June 20, 2019

Note: Nicolas Piquard is the portfolio manager of Canada’s first uranium ETF – the Horizons Global Uranium Index ETF (HURA). 

It is tempting to talk about Kazakhstan's dominant position as a uranium producer in the same context that Saudi Arabia dominates oil production.

For one, Kazakhstan currently produces about 40% of the global uranium supply – a figure that far exceeds the second on the list, Canada, which produces approximately 20%1. This dominance even exceeds Saudi Arabia's position in the Oil market. Although the Saudis produce about 12 million barrels of oil per day2,they have recently been surpassed by the U.S. as the world’s biggest producer. From a production perspective, Kazakhstan has an even more globally dominant position in uranium than Saudi Arabia has in oil.

Secondly, let’s look at global reserves. Saudi Arabia has 266 billion barrels of oil in reserves – which far exceeds the other big producers; the U.S. and Russia – each of which has less than 100 billion barrels. Australia has the largest uranium reserves in the world with 30% of the global supply, followed by Kazakhstan at 14%. When it comes to energy reserves, both Kazakhstan and Saudi Arabia enjoy large numbers, ranking second globally for uranium and oil respectively3.

Thirdly, a dominant position is not particularly useful if your costs of production are too high.  This is where Saudi Arabia has a big edge relative to its competition: According to this recent Bloomberg article, Aramco’s (a Saudi Arabian petroleum and natural gas company) extraction cost on a per barrel basis is $2.80. This gives them a big advantage over competitors.   Kazakhstan also enjoys a similar advantage in their production of uranium.

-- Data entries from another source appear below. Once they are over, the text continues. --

theorem State.record_keeps {s : State} (n : Nat) (d : Nat) (k : Nat) (h : s0.Keeps fp s)
    (hm : Sub 0x180000C fp) :
    s0.Keeps fp (State.record s n d k) := by
  unfold State.record
  try dsimp only
  repeat' first
    | with_reducible assumption
    | ((with_reducible refine Sub.bit hm ?_); exact rfl)
    | ((with_reducible refine Sub.mono hm ?_); exact rfl)
    | ((with_reducible refine .inl (Sub.bit hm ?_)); exact rfl)
    | with_reducible exact .inr rfl
    | with_reducible apply keeps_ite
    | with_reducible apply State.stamp_keeps
    | with_reducible apply State.arrive_keeps
    | with_reducible apply State.captureAll_keeps
    | (split; rename_i e; have e3 := congrArg (fun p => p.2.2) e; dsimp only at e3; subst e3)
    | (split; rename_i e; have e2 := congrArg Prod.snd e; dsimp only at e2; subst e2)
    | dsimp only
    | split
    | with_reducible apply keeps_fields
    | with_reducible apply keeps_store

theorem State.raiseN_keeps {s : State} (n : Nat) (d : Nat) (k : Nat) (h : s0.Keeps fp s)
    (hm : Sub 0x2000180000C fp) :
    s0.Keeps fp (State.raiseN s n d k) := by
  unfold State.raiseN
  try dsimp only
  repeat' first
    | with_reducible assumption
    | ((with_reducible refine Sub.bit hm ?_); exact rfl)
    | ((with_reducible refine Sub.mono hm ?_); exact rfl)
    | with_reducible apply keeps_ite
    | with_reducible apply State.arbitrate_keeps
    | with_reducible apply State.record_keeps
    | dsimp only
    | split

theorem State.raise_keeps {s : State} (n : Nat) (d : Nat) (h : s0.Keeps fp s)
    (hm : Sub 0x2000180000C fp) :
    s0.Keeps fp (State.raise s n d) := by
  unfold State.raise
  try dsimp only
  repeat' first
    | with_reducible assumption
    | ((with_reducible refine Sub.bit hm ?_); exact rfl)
    | ((with_reducible refine Sub.mono hm ?_); exact rfl)
    | with_reducible apply State.raiseN_keeps
    | dsimp only

theorem arrival_keeps (n : Nat) {s : State} (h : s0.Keeps fp s)
    (hm : Sub 0x2000180000C fp) :
    s0.Keeps fp (arrival n s) := by
  unfold arrival
  try dsimp only
  repeat' first
    | with_reducible assumption
    | ((with_reducible refine Sub.bit hm ?_); exact rfl)
    | ((with_reducible refine Sub.mono hm ?_); exact rfl)
    | with_reducible apply keeps_ite
    | with_reducible apply State.raise_keeps
    | dsimp only
    | split

theorem coalesceTimeout_keeps (_n : Nat) {s : State} (h : s0.Keeps fp s)
    (hm : Sub 0x20001000004 fp) :
    s0.Keeps fp (coalesceTimeout _n s) := by
  unfold coalesceTimeout
  try dsimp only
  repeat' first
    | with_reducible assumption
    | ((with_reducible refine Sub.bit hm ?_); exact rfl)
    | ((with_reducible refine Sub.mono hm ?_); exact rfl)
    | with_reducible apply State.arbitrate_keeps
    | dsimp only

theorem withdraw_keeps (n : Nat) {s : State} (h : s0.Keeps fp s)
    (hm : Sub 0x1000004 fp) :
    s0.Keeps fp (withdraw n s) := by
  unfold withdraw
  try dsimp only
  repeat' first
    | with_reducible assumption
    | ((with_reducible refine Sub.bit hm ?_); exact rfl)
    | ((with_reducible refine Sub.mono hm ?_); exact rfl)
    | with_reducible apply State.clearPending_keeps
    | dsimp only

theorem srcCfgWrite_keeps (n : Nat) (w : Word) {s : State} (h : s0.Keeps fp s)
    (hm : Sub 0x20001000004 fp) :
    s0.Keeps fp (srcCfgWrite n w s) := by
  unfold srcCfgWrite
  try dsimp only
  repeat' first
    | with_reducible assumption
    | ((with_reducible refine Sub.bit hm ?_); exact rfl)
    | ((with_reducible refine Sub.mono hm ?_); exact rfl)
    | ((with_reducible refine .inl (Sub.bit hm ?_)); exact rfl)
    | with_reducible exact .inr rfl
    | with_reducible apply bit_ite
    | with_reducible apply keeps_ite
    | with_reducible apply State.wr_keeps
    | with_reducible apply State.arbitrate_keeps
    | with_reducible apply withdraw_keeps
    | dsimp only
    | split
    | with_reducible apply keeps_fields
    | with_reducible apply keeps_store

theorem retarget_keeps (n : Nat) (t : Nat) {s : State} (h : s0.Keeps fp s)
    (hm : Sub 0x20001000004 fp) :
    s0.Keeps fp (retarget n t s) := by
  unfold retarget
  try dsimp only
  repeat' first
    | with_reducible assumption
    | ((with_reducible refine Sub.bit hm ?_); exact rfl)
    | ((with_reducible refine Sub.mono hm ?_); exact rfl)
    | ((with_reducible refine rej_parts _ (Sub.mono hm ?_)); exact rfl)
    | with_reducible apply keeps_ite
    | with_reducible apply State.rejectAt_keeps
    | with_reducible apply State.reject_keeps
    | with_reducible apply srcCfgWrite_keeps
    | dsimp only
    | split

theorem srcStatusWrite_keeps (n : Nat) (w : Word) {s : State} (h : s0.Keeps fp s)
    (hm : Sub 0x1000004 fp) :
    s0.Keeps fp (srcStatusWrite n w s) := by
  unfold srcStatusWrite
  try dsimp only
  repeat' first
    | with_reducible assumption
    | ((with_reducible refine Sub.bit hm ?_); exact rfl)
    | ((with_reducible refine Sub.mono hm ?_); exact rfl)
    | ((with_reducible refine .inl (Sub.bit hm ?_)); exact rfl)
    | with_reducible exact .inr rfl
    | with_reducible apply keeps_ite
    | with_reducible apply State.wb_keeps
    | with_reducible apply withdraw_keeps
    | dsimp only
    | split
    | with_reducible apply keeps_fields
    | with_reducible apply keeps_store

theorem State.claim_keeps {s : State} (c : Nat) (L : Nat) (h : s0.Keeps fp s)
    (hm : Sub 0x1000004 fp) :
    s0.Keeps fp (State.claim s c L).2 := by
  unfold State.claim
  try dsimp only
  repeat' first
    | with_reducible assumption
    | ((with_reducible refine Sub.bit hm ?_); exact rfl)
    | ((with_reducible refine Sub.mono hm ?_); exact rfl)
    | ((with_reducible refine .inl (Sub.bit hm ?_)); exact rfl)
    | with_reducible exact .inr rfl
    | with_reducible apply State.wf_keeps
    | with_reducible apply State.wb_keeps
    | with_reducible apply State.bump_keeps
    | with_reducible apply State.deliver_keeps
    | dsimp only
    | split
    | with_reducible apply keeps_fields
    | with_reducible apply keeps_store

With all-in-cash- costs of less than USD $15 per pound of uranium, and cash costs under USD $10, Kazakhstan has the lowest uranium production costs in the world and still makes money despite the fact that the price of uranium is down over 80% from its high and currently sitting around $25 per pound 4.

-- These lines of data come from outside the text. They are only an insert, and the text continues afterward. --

-- ==== Sys2Proof/Laws/KeepsStore.lean ====
section
/-! SUPPORT. What the operations of Machine/Store.lean keep, and the parts they may change. -/

namespace Sys2Proof.Machine

variable {fp : Nat} {s0 : State}

theorem State.setLineErr_keeps {s : State} (ln : Nat) (e : List (Nat × Byte)) (h : s0.Keeps fp s)
    (hm : Sub 0x2000000 fp) :
    s0.Keeps fp (State.setLineErr s ln e) := by
  unfold State.setLineErr
  try dsimp only
  repeat' first
    | with_reducible assumption
    | ((with_reducible refine Sub.bit hm ?_); exact rfl)
    | ((with_reducible refine Sub.mono hm ?_); exact rfl)
    | ((with_reducible refine .inl (Sub.bit hm ?_)); exact rfl)
    | with_reducible exact .inr rfl
    | dsimp only
    | with_reducible apply keeps_fields
    | with_reducible apply keeps_store

theorem State.logError_keeps {s : State} (lo : RegName) (hi : RegName) (k : Nat) (ln : Nat) (extra : Nat) (kind : Nat) (h : s0.Keeps fp s)
    (hm : Sub 0 fp) (hb_lo : fp.testBit lo.bit = true) (hb_hi : fp.testBit hi.bit = true) :
    s0.Keeps fp (State.logError s lo hi k ln extra kind) := by
  unfold State.logError
  try dsimp only
  repeat' first
    | with_reducible assumption
    | ((with_reducible refine Sub.bit hm ?_); exact rfl)
    | ((with_reducible refine Sub.mono hm ?_); exact rfl)
    | ((with_reducible refine .inl (Sub.bit hm ?_)); exact rfl)
    | with_reducible exact .inr rfl
    | ((with_reducible refine reg_bit _ (Sub.mono hm ?_)); exact rfl)
    | ((with_reducible refine rej_bit _ (Sub.mono hm ?_)); exact rfl)
    | with_reducible apply keeps_ite
    | with_reducible apply State.wr_keeps
    | dsimp only
    | split
    | with_reducible apply keeps_fields
    | with_reducible apply keeps_store

theorem State.decodeLine_keeps {s : State} (client : Nat) (l : OldLine) (h : s0.Keeps fp s)
    (hm : Sub 0x2000180000D fp) :
    s0.Keeps fp (State.decodeLine s client l).2.2 := by
  unfold State.decodeLine
  try dsimp only
  repeat' first
    | with_reducible assumption
    | ((with_reducible refine Sub.bit hm ?_); exact rfl)
    | ((with_reducible refine Sub.mono hm ?_); exact rfl)
    | ((with_reducible refine .inl (Sub.bit hm ?_)); exact rfl)
    | with_reducible exact .inr rfl
    | ((with_reducible refine reg_bit _ (Sub.mono hm ?_)); exact rfl)
    | ((with_reducible refine rej_bit _ (Sub.mono hm ?_)); exact rfl)
    | with_reducible apply bit_ite
    | with_reducible apply keeps_ite
    | with_reducible apply keeps_ite3
    | with_reducible refine keeps_foldl _ _ ?_ ?_
    | with_reducible refine keeps_foldl2 _ _ _ ?_ ?_
    | with_reducible apply State.wb_keeps
    | with_reducible apply State.bump_keeps
    | with_reducible apply State.raise_keeps
    | with_reducible apply State.logError_keeps
    | dsimp only
    | split
    | with_reducible apply keeps_fields
    | with_reducible apply keeps_store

So far, based on the above criteria, it seems fair to compare Kazakhstan’s dominant position in uranium to that of Saudi Arabia in oil. 

But there is a big difference. Oil prices dominate the Saudi Arabian economy. In fact, according to the CIA World Factbook, oil represents over 90% of Saudi Arabia’s exports to the rest of the world5. Similar circumstances don’t exist in Kazakhstan. The global uranium market is comparatively small and oil actually represents a bigger portion of the Kazakh economy than uranium. This means that oil prices have a bigger impact on the Kazakhstan economy compared to uranium.

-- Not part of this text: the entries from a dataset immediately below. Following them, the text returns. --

-- ==== Sys2Proof/Laws/KeepsDma.lean ====
section
/-! SUPPORT. What the operations of Machine/Dma.lean keep, and the parts they may change. -/

namespace Sys2Proof.Machine

variable {fp : Nat} {s0 : State}

theorem State.setChan_keeps {s : State} (c : Nat) (x : DmaChan) (h : s0.Keeps fp s)
    (hm : Sub 0x2000000000 fp) :
    s0.Keeps fp (State.setChan s c x) := by
  unfold State.setChan
  try dsimp only
  repeat' first
    | with_reducible assumption
    | ((with_reducible refine Sub.bit hm ?_); exact rfl)
    | ((with_reducible refine Sub.mono hm ?_); exact rfl)
    | ((with_reducible refine .inl (Sub.bit hm ?_)); exact rfl)
    | with_reducible exact .inr rfl
    | dsimp only
    | with_reducible apply keeps_fields
    | with_reducible apply keeps_store

theorem State.dmaError_keeps {s : State} (c : Nat) (kind : Nat) (host : Bool) (addr : Nat) (h : s0.Keeps fp s)
    (hm : Sub 0x80 fp) :
    s0.Keeps fp (State.dmaError s c kind host addr) := by
  unfold State.dmaError
  try dsimp only
  repeat' first
    | with_reducible assumption
    | ((with_reducible refine Sub.bit hm ?_); exact rfl)
    | ((with_reducible refine Sub.mono hm ?_); exact rfl)
    | with_reducible apply keeps_ite
    | with_reducible apply State.wr_keeps
    | dsimp only
    | split

theorem State.dmaCountBad_keeps {s : State} (c : Nat) (num : Nat) (h : s0.Keeps fp s)
    (hm : Sub 0x80 fp) :
    s0.Keeps fp (State.dmaCountBad s c num) := by
  unfold State.dmaCountBad
  try dsimp only
  repeat' first
    | with_reducible assumption
    | ((with_reducible refine Sub.bit hm ?_); exact rfl)
    | ((with_reducible refine Sub.mono hm ?_); exact rfl)
    | ((with_reducible refine .inl (Sub.bit hm ?_)); exact rfl)
    | with_reducible exact .inr rfl
    | with_reducible apply keeps_ite
    | with_reducible apply State.wr_keeps
    | with_reducible apply State.bump_keeps
    | dsimp only
    | split
    | with_reducible apply keeps_fields
    | with_reducible apply keeps_store

theorem State.dmaMark_keeps {s : State} (c : Nat) (num : Nat) (kind : Nat) (host : Bool) (addr : Nat) (h : s0.Keeps fp s)
    (hm : Sub 0x2000000080 fp) :
    s0.Keeps fp (State.dmaMark s c num kind host addr) := by
  unfold State.dmaMark
  try dsimp only
  repeat' first
    | with_reducible assumption
    | ((with_reducible refine Sub.bit hm ?_); exact rfl)
    | ((with_reducible refine Sub.mono hm ?_); exact rfl)
    | ((with_reducible refine .inl (Sub.bit hm ?_)); exact rfl)
    | with_reducible exact .inr rfl
    | with_reducible apply keeps_ite
    | with_reducible apply State.setChan_keeps
    | with_reducible apply State.dmaError_keeps
    | with_reducible apply State.dmaCountBad_keeps
    | (intro _ _ _)
    | (intro _ _)
    | (intro _)
    | dsimp only
    | split
    | with_reducible apply keeps_fields
    | with_reducible apply keeps_store

theorem State.dmaRecord_keeps {s : State} (c : Nat) (g : DmaSignal) (num : Nat) (h : s0.Keeps fp s)
    (hm : Sub 0x2000380808D fp) :
    s0.Keeps fp (State.dmaRecord s c g num) := by
  unfold State.dmaRecord
  try dsimp only
  repeat' first
    | with_reducible assumption
    | ((with_reducible refine Sub.bit hm ?_); exact rfl)
    | ((with_reducible refine Sub.mono hm ?_); exact rfl)
    | ((with_reducible refine .inl (Sub.bit hm ?_)); exact rfl)
    | with_reducible exact .inr rfl
    | with_reducible apply keeps_ite
    | with_reducible apply State.emit_keeps
    | with_reducible apply State.deny_keeps
    | with_reducible apply State.psWrite_keeps
    | with_reducible apply State.dmaError_keeps
    | with_reducible apply State.dmaCountBad_keeps
    | dsimp only
    | split
    | with_reducible apply keeps_fields
    | with_reducible apply keeps_store

theorem State.dmaFire_keeps {s : State} (c : Nat) (g : DmaSignal) (h : s0.Keeps fp s)
    (hm : Sub 0x2000380808D fp) :
    s0.Keeps fp (State.dmaFire s c g) := by
  unfold State.dmaFire
  try dsimp only
  repeat' first
    | with_reducible assumption
    | ((with_reducible refine Sub.bit hm ?_); exact rfl)
    | ((with_reducible refine Sub.mono hm ?_); exact rfl)
    | ((with_reducible refine .inl (Sub.bit hm ?_)); exact rfl)
    | with_reducible exact .inr rfl
    | with_reducible apply keeps_ite
    | with_reducible apply State.wr_keeps
    | with_reducible apply State.raise_keeps
    | with_reducible apply State.dmaRecord_keeps
    | dsimp only
    | split
    | with_reducible apply keeps_fields
    | with_reducible apply keeps_store

theorem State.dmaFireDue_keeps (n c : Nat) {s : State} (h : s0.Keeps fp s) (hm : Sub 0x2200380808D fp) :
    s0.Keeps fp (State.dmaFireDue n s c) := by
  induction n generalizing s with
  | zero => exact h
  | succ n ih =>
    unfold State.dmaFireDue
    split
    · exact h
    · exact keeps_ite (ih (State.dmaFire_keeps _ _ (State.setChan_keeps _ _ h (Sub.mono hm rfl)) (Sub.mono hm rfl))) h

theorem State.dmaComplete_keeps {s : State} (c : Nat) (st : Nat) (info2 : Nat) (h : s0.Keeps fp s)
    (hm : Sub 0x22001C0008E fp) :
    s0.Keeps fp (State.dmaComplete s c st info2) := by
  unfold State.dmaComplete
  try dsimp only
  repeat' first
    | with_reducible assumption
    | ((with_reducible refine Sub.bit hm ?_); exact rfl)
    | ((with_reducible refine Sub.mono hm ?_); exact rfl)
    | ((with_reducible refine .inl (Sub.bit hm ?_)); exact rfl)
    | with_reducible exact .inr rfl
    | with_reducible apply keeps_ite
    | with_reducible apply State.wf_keeps
    | with_reducible apply State.wb_keeps
    | with_reducible apply State.raise_keeps
    | with_reducible apply State.finish_keeps
    | with_reducible apply State.setChan_keeps
    | dsimp only
    | split
    | with_reducible apply keeps_fields
    | with_reducible apply keeps_store

theorem State.dmaRefill_keeps {s : State} (c : Nat) (h : s0.Keeps fp s)
    (hm : Sub 0x22000000000 fp) :
    s0.Keeps fp (State.dmaRefill s c) := by
  unfold State.dmaRefill
  try dsimp only
  repeat' first
    | with_reducible assumption
    | ((with_reducible refine Sub.bit hm ?_); exact rfl)
    | ((with_reducible refine Sub.mono hm ?_); exact rfl)
    | ((with_reducible refine .inl (Sub.bit hm ?_)); exact rfl)
    | with_reducible exact .inr rfl
    | with_reducible apply keeps_ite
    | with_reducible refine keeps_foldl _ _ ?_ ?_
    | with_reducible refine keeps_foldl2 _ _ _ ?_ ?_
    | with_reducible apply State.askHost_keeps
    | with_reducible apply State.setChan_keeps
    | (intro _ _ _)
    | (intro _ _)
    | (intro _)
    | dsimp only
    | split
    | with_reducible apply keeps_fields
    | with_reducible apply keeps_store

theorem State.dmaSettle_keeps {s : State} (c : Nat) (h : s0.Keeps fp s)
    (hm : Sub 0x22003C0808F fp) :
    s0.Keeps fp (State.dmaSettle s c) := by
  unfold State.dmaSettle
  try dsimp only
  repeat' first
    | with_reducible assumption
    | ((with_reducible refine Sub.bit hm ?_); exact rfl)
    | ((with_reducible refine Sub.mono hm ?_); exact rfl)
    | ((with_reducible refine .inl (Sub.bit hm ?_)); exact rfl)
    | with_reducible exact .inr rfl
    | with_reducible apply keeps_ite
    | with_reducible apply State.setChan_keeps
    | with_reducible apply State.dmaFireDue_keeps
    | with_reducible apply State.dmaComplete_keeps
    | (intro _ _ _)
    | (intro _ _)
    | (intro _)
    | dsimp only
    | split
    | with_reducible apply keeps_fields
    | with_reducible apply keeps_store

theorem State.dmaEnd_keeps {s : State} (c : Nat) (st : Nat) (info2 : Nat) (h : s0.Keeps fp s)
    (hm : Sub 0x22003C0808F fp) :
    s0.Keeps fp (State.dmaEnd s c st info2) := by
  unfold State.dmaEnd
  try dsimp only
  repeat' first
    | with_reducible assumption
    | ((with_reducible refine Sub.bit hm ?_); exact rfl)
    | ((with_reducible refine Sub.mono hm ?_); exact rfl)
    | ((with_reducible refine .inl (Sub.bit hm ?_)); exact rfl)
    | with_reducible exact .inr rfl
    | with_reducible apply State.setChan_keeps
    | with_reducible apply State.dmaSettle_keeps
    | dsimp only
    | with_reducible apply keeps_fields
    | with_reducible apply keeps_store

theorem State.dmaLook_keeps {s : State} (c : Nat) (h : s0.Keeps fp s)
    (hm : Sub 0x22003C0808F fp) :
    s0.Keeps fp (State.dmaLook s c) := by
  unfold State.dmaLook
  try dsimp only
  repeat' first
    | with_reducible assumption
    | ((with_reducible refine Sub.bit hm ?_); exact rfl)
    | ((with_reducible refine Sub.mono hm ?_); exact rfl)
    | ((with_reducible refine .inl (Sub.bit hm ?_)); exact rfl)
    | with_reducible exact .inr rfl
    | with_reducible apply keeps_ite
    | with_reducible apply State.dmaRefill_keeps
    | with_reducible apply State.dmaEnd_keeps
    | dsimp only
    | split
    | with_reducible apply keeps_fields
    | with_reducible apply keeps_store

theorem State.dmaStart_keeps {s : State} (c : Nat) (host : Bool) (prog : Nat) (ring : Option (Nat × Nat × List Byte)) (h : s0.Keeps fp s)
    (hm : Sub 0x22003C0808F fp) :
    s0.Keeps fp (State.dmaStart s c host prog ring) := by
  unfold State.dmaStart
  try dsimp only
  repeat' first
    | with_reducible assumption
    | ((with_reducible refine Sub.bit hm ?_); exact rfl)
    | ((with_reducible refine Sub.mono hm ?_); exact rfl)
    | ((with_reducible refine .inl (Sub.bit hm ?_)); exact rfl)
    | with_reducible exact .inr rfl
    | with_reducible apply State.wr_keeps
    | with_reducible apply State.wb_keeps
    | with_reducible apply State.setChan_keeps
    | with_reducible apply State.dmaLook_keeps
    | dsimp only
    | with_reducible apply keeps_fields
    | with_reducible apply keeps_store

theorem dmaCtrlWrite_keeps (c : Nat) (w : Word) {s : State} (h : s0.Keeps fp s)
    (hm : Sub 0x22003C0808F fp) :
    s0.Keeps fp (dmaCtrlWrite c w s) := by
  unfold dmaCtrlWrite
  try dsimp only
  repeat' first
    | with_reducible assumption
    | ((with_reducible refine Sub.bit hm ?_); exact rfl)
    | ((with_reducible refine Sub.mono hm ?_); exact rfl)
    | ((with_reducible refine .inl (Sub.bit hm ?_)); exact rfl)
    | with_reducible exact .inr rfl
    | ((with_reducible refine rej_parts _ (Sub.mono hm ?_)); exact rfl)
    | with_reducible apply keeps_ite
    | with_reducible apply State.wr_keeps
    | with_reducible apply State.rejectAt_keeps
    | with_reducible apply State.reject_keeps
    | with_reducible apply State.setChan_keeps
    | with_reducible apply State.dmaSettle_keeps
    | with_reducible apply State.dmaLook_keeps
    | with_reducible apply State.dmaStart_keeps
    | dsimp only
    | split
    | with_reducible apply keeps_fields
    | with_reducible apply keeps_store

theorem State.dmaStep_keeps {s : State} (c : Nat) (last : Int) (h : s0.Keeps fp s)
    (hm : Sub 0x22003C0808F fp) :
    s0.Keeps fp (State.dmaStep s c last) := by
  unfold State.dmaStep
  try dsimp only
  repeat' first
    | with_reducible assumption
    | ((with_reducible refine Sub.bit hm ?_); exact rfl)
    | ((with_reducible refine Sub.mono hm ?_); exact rfl)
    | ((with_reducible refine .inl (Sub.bit hm ?_)); exact rfl)
    | with_reducible exact .inr rfl
    | with_reducible apply State.setChan_keeps
    | with_reducible apply State.dmaLook_keeps
    | dsimp only
    | with_reducible apply keeps_fields
    | with_reducible apply keeps_store

theorem State.dmaIssue_keeps (n c : Nat) {s : State} (h : s0.Keeps fp s) (hm : Sub 0x22000000000 fp) :
    s0.Keeps fp (State.dmaIssue n s c) := by
  induction n generalizing s with
  | zero => exact h
  | succ n ih =>
    unfold State.dmaIssue
    dsimp only
    split
    · exact h
    · refine keeps_ite h (ih ?_)
      repeat' first
        | with_reducible assumption
        | ((with_reducible refine Sub.bit hm ?_); exact rfl)
        | ((with_reducible refine Sub.mono hm ?_); exact rfl)
        | ((with_reducible refine .inl (Sub.bit hm ?_)); exact rfl)
        | with_reducible exact .inr rfl
        | ((with_reducible refine reg_bit _ (Sub.mono hm ?_)); exact rfl)
        | ((with_reducible refine rej_parts _ (Sub.mono hm ?_)); exact rfl)
        | with_reducible apply keeps_ite
        | with_reducible apply State.askHost_keeps
        | with_reducible apply State.setChan_keeps

theorem State.dmaGo_keeps {s : State} (c : Nat) (h : s0.Keeps fp s)
    (hm : Sub 0x22003C0808F fp) :
    s0.Keeps fp (State.dmaGo s c) := by
  unfold State.dmaGo
  try dsimp only
  repeat' first
    | with_reducible assumption
    | ((with_reducible refine Sub.bit hm ?_); exact rfl)
    | ((with_reducible refine Sub.mono hm ?_); exact rfl)
    | ((with_reducible refine .inl (Sub.bit hm ?_)); exact rfl)
    | with_reducible exact .inr rfl
    | with_reducible apply keeps_ite
    | with_reducible apply State.dmaStep_keeps
    | with_reducible apply State.dmaIssue_keeps
    | dsimp only
    | split
    | with_reducible apply keeps_fields
    | with_reducible apply keeps_store

theorem dmaMove_keeps (c : Nat) {s : State} (h : s0.Keeps fp s)
    (hm : Sub 0x22003C0808F fp) :
    s0.Keeps fp (dmaMove c s) := by
  unfold dmaMove
  try dsimp only
  repeat' first
    | with_reducible assumption
    | ((with_reducible refine Sub.bit hm ?_); exact rfl)
    | ((with_reducible refine Sub.mono hm ?_); exact rfl)
    | ((with_reducible refine .inl (Sub.bit hm ?_)); exact rfl)
    | with_reducible exact .inr rfl
    | with_reducible apply keeps_ite
    | with_reducible apply State.wr_keeps
    | with_reducible apply State.setChan_keeps
    | with_reducible apply State.dmaMark_keeps
    | with_reducible apply State.dmaSettle_keeps
    | with_reducible apply State.dmaStep_keeps
    | with_reducible apply State.dmaGo_keeps
    | dsimp only
    | split
    | with_reducible apply keeps_fields
    | with_reducible apply keeps_store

Saudi Arabia’s currency (the riad) is fixed to the U.S. dollar, while the Kazakh currency (the tenge) is not. This is significant, because it means that Saudis haven't been depreciating their currency in tough times when oil prices were low, nor witnessed their currency rise in good times during higher oil prices. Canadians will certainly be familiar with this effect over the past 20 years because the Canadian dollar has a tendency to rise and fall with oil prices.

The tenge has been volatile. In fact, in August 2015, with oil prices slumping and the Kazakh economy struggling, the government decided to float the currency which led to a large currency devaluation6.  This allowed the economy to recover by helping exports – including lowering the costs of their uranium mine production. But like many devaluations, these gains can be short-lived as increasing inflation slowly increases costs higher.  

Kazatomprom is the majority state-owned uranium Kazakh producer, and the most of their costs are denominated in the local currency. According to the company’s recent IPO filing and their historical all-in-cash-costs, it’s possible to see how correlated its value is to the local currency.



* This is the average of the monthly closing FX rates over the period (Source: Bloomberg).
** This is the Kazatomprom all-in-sustaining-cash-costs for uranium production in U.S. dollars (Source: Kazatomprom Prospectus).

In 2016, Kazakhstan embarked on a large set of reforms to diversify its economy and restructure its finances in an effort to avoid another large currency devaluation. If successful, this could potentially lead to further currency strength and threaten Kazakhstan’s position as the world’s undisputed low-cost uranium provider. Currently, Kazakhstan's low costs give it a significant buffer against falling uranium prices, but it may not last forever.

The views/opinions expressed herein may not necessarily be the views of Horizons ETFs Management (Canada) Inc. All comments, opinions and views expressed are of a general nature and should not be considered as advice to purchase or to sell mentioned securities. Before making any investment decision, please consult your investment advisor or advisors.

1 Source: Uranium and Nuclear Power in Kazakhstan, World Nuclear Association, April 2019. 
2 Source: Bloomberg, April 2, 2019. 
3 Sources for all oil reserves figures: U.S. Energy Information Administration, 2018.
4 Source: NYMEX Front Month Futures Contract, Bloomberg, as at June 12, 2019. 
5 Source: Central Intelligence Agency, World Factbook, June, 2019.
6 Source: Kazakhstan – A Long Road to Recovery, World Bank Group, Summer 2016.